Grand moment aussi lorsque les larmes sont venues aux yeux d’un jeune d’Institut Médico Educatif qui se trouvait beau sur sa photo et qui m’en a remercié mille fois. Ce cliché était destinée à être diffusé au public et il était très touché de représenter son établissement à cette occasion. Il a pensé à la fierté que ses parents éprouveraient et ça l’a mis en joie (moi aussi !). Il se baladait partout dans l’établissement en la montrant aux copains.

Un autre moment de grand plaisir a été de voir mes photos choisies par un jeune groupe rennais pour illustrer leur premier EP. La suite a été plus épique… il y a eu une erreur de crédit photo au moment de l’impression du livret et c’est le nom d’un autre photographe qui figure en bonne place sous chacun de mes clichés ! Assez surprenant et déstabilisant.

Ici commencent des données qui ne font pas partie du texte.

-- ==== Sys2Proof/Proofs/StandingRequests.lean ====
section
/-! CLAIM. No step leaves a standing request that could be answered (O58): the answers to the lingering lines leave none, and a command
without them makes no line linger and no case wait. -/

namespace Sys2Proof.Machine

variable {s t u : State} {n : Fin 4} {k : Fin 48} {d : Fin 8}

/-! ### Fewer offers -/

/-- From `s` to `t` no line begins to linger on a destination, and no case begins to wait at one. -/
structure State.FewerOffers (s t : State) : Prop where
  lingers : ∀ n d, t.lingersOn n = some d → s.lingersOn n = some d
  waits : ∀ d k, t.pendingAt d k = true → s.pendingAt d k = true

theorem State.FewerOffers.refl (s : State) : s.FewerOffers s := ⟨fun _ _ => id, fun _ _ => id⟩

theorem State.FewerOffers.trans (h : s.FewerOffers t) (g : t.FewerOffers u) : s.FewerOffers u :=
  ⟨fun n d e => h.lingers n d (g.lingers n d e), fun d k e => h.waits d k (g.waits d k e)⟩

/-- The standing request of line `n` has been answered as far as it can be (R101). -/
def State.NoOfferTo (s : State) (n : Fin 4) : Prop := ∀ d, s.lingersOn n = some d → ∀ k, s.pendingAt d k = false

theorem State.FewerOffers.noOfferTo (h : s.FewerOffers t) (g : s.NoOfferTo n) : t.NoOfferTo n := fun d e k =>
  Bool.eq_false_iff.mpr fun hk => Bool.eq_false_iff.mp (g d (h.lingers n d e) k) (h.waits d k hk)

theorem State.FewerOffers.noOffer (h : s.FewerOffers t) (g : s.NoOffer) : t.NoOffer := fun n => h.noOfferTo (g n)

theorem State.NoOfferTo.of_not_linger (h : (s.line n).state ≠ .linger) : s.NoOfferTo n := fun d e => by
  rw [State.lingersOn, if_neg h] at e
  cases e

/-! ### The changes that make no offer -/

/-- The destination a line lingers on, read in the line alone. -/
def Line.lingersOn (l : Line) : Option (Fin 8) := if l.state = .linger then l.call.map Call.dest else none

theorem State.lingersOn_eq (s : State) (n : Fin 4) : s.lingersOn n = (s.line n).lingersOn := rfl

theorem Line.lingersOn_of_ne {l : Line} (h : l.state ≠ .linger) : l.lingersOn = none := if_neg h

/-- A line written lingers on no other destination. -/
theorem State.FewerOffers.updLine {f : Line → Line} (h : ∀ d, (f (s.line n)).lingersOn = some d → (s.line n).lingersOn = some d) :
    s.FewerOffers (s.updLine n f) := by
  refine ⟨fun m d e => ?_, fun _ _ => id⟩
  rw [State.lingersOn_eq, State.updLine_line] at e
  split at e
  · next hm => subst hm; exact h d e
  · exact e

/-- A line that leaves LINGER, or was not in it, makes no offer. -/
theorem State.FewerOffers.updLine_gone {f : Line → Line} (h : (f (s.line n)).state ≠ .linger) : s.FewerOffers (s.updLine n f) :=
  .updLine fun d e => by rw [Line.lingersOn_of_ne h] at e; cases e

/-- A line whose state and call stand makes no offer. -/
theorem State.FewerOffers.updLine_same {f : Line → Line} (state : (f (s.line n)).state = (s.line n).state)
    (call : (f (s.line n)).call = (s.line n).call) : s.FewerOffers (s.updLine n f) :=
  .updLine fun d e => by rwa [Line.lingersOn, state, call] at e

/-- A call that keeps its destination makes no offer. -/
theorem State.FewerOffers.updCall {f : Call → Call} (h : ∀ c, (f c).dest = c.dest := by exact fun _ => rfl) :
    s.FewerOffers (s.updCall n f) :=
  .updLine fun d e => by
    have hd : ((s.line n).call.map f).map Call.dest = (s.line n).call.map Call.dest := by
      rw [Option.map_map]
      exact congrArg (fun g => (s.line n).call.map g) (funext h)
    rwa [Line.lingersOn, hd] at e

/-- A case written makes no offer where it does not wait, or waited at the same destination before. -/
theorem State.FewerOffers.setCase {x : Case} (h : x.state = .pending → ∀ d, s.currentDest x = some d → s.pendingAt d k = true) :
    s.FewerOffers (s.setCase k x) := by
  refine ⟨fun _ _ => id, fun d j e => ?_⟩
  obtain ⟨y, hy, hs, hd⟩ := (State.pendingAt_iff _ d j).mp e
  rw [State.setCase_caseAt] at hy
  split at hy
  · next hj => subst hj; cases hy; exact h hs d hd
  · exact (s.pendingAt_iff d j).mpr ⟨y, hy, hs, hd⟩

/-- Neither the settings but the plans, nor the destinations, nor the model's own records are seen by an offer. -/
theorem State.SameOffers.fewer (h : s.SameOffers t) : s.FewerOffers t := by
  obtain ⟨hs, hp, hl⟩ := h
  refine ⟨fun n d e => ?_, fun d k e => ?_⟩
  · rwa [State.lingersOn_eq, State.line, hl] at e
  · rw [State.pendingAt_iff] at e ⊢
    simpa only [State.caseAt, State.slot, State.currentDest, State.plan, hs, hp] using e

theorem State.FewerOffers.notifyWhileFire (s : State) : s.FewerOffers s.notifyWhileFire := by
  rw [State.notifyWhileFire_eq]
  exact State.SameOffers.fewer {}

theorem State.FewerOffers.tellEntry (s : State) (st : LineState) : s.FewerOffers (s.tellEntry st) := by
  unfold State.tellEntry
  split
  · exact State.SameOffers.fewer {}
  · exact .notifyWhileFire s

/-! ### The operations that make no offer -/

theorem State.FewerOffers.endCall (s : State) (n : Fin 4) : s.FewerOffers (s.endCall n) := by
  cases hc : s.call n with
  | none => rw [State.endCall, hc]; exact .refl s
  | some c =>
    have hline : s.FewerOffers (s.updLine n fun l => { l with call := none }) :=
      .updLine fun d e => by simp [Line.lingersOn] at e
    rw [State.endCall_eq s n c hc]
    exact hline.trans (State.SameOffers.fewer {})

theorem State.release_not_linger (s : State) (n : Fin 4) : ((s.release n).line n).state ≠ .linger := by
  rw [State.release, State.updLine_line, if_pos rfl]
  split <;> simp

theorem State.FewerOffers.release (s : State) (n : Fin 4) : s.FewerOffers (s.release n) := by
  unfold State.release
  refine (State.FewerOffers.endCall s n).trans (.updLine_gone ?_)
  split <;> simp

Ton plus grand rêve serait de photographier qui ?
Pas sûre d’avoir de réponse précise à cette question parce qu’il y a beaucoup de gens que j’aimerais photographier. Si on m’en donnait la possibilité, je crois que ça m’amuserait de photographier des gens connus dans des situations « à contre-emploi» de ce qu’on connaît d’eux. Explorer une forme de taquinerie photographique avec eux me plairait bien. Robert de Niro épluchant des patates dans une cuisine en formica ? (laissez-moi fantasmer…). Ca doit être l’influence d’ Eliott Erwit, dont j’aime énormément le travail, modèle de générosité en matière d’humour dans ses photos.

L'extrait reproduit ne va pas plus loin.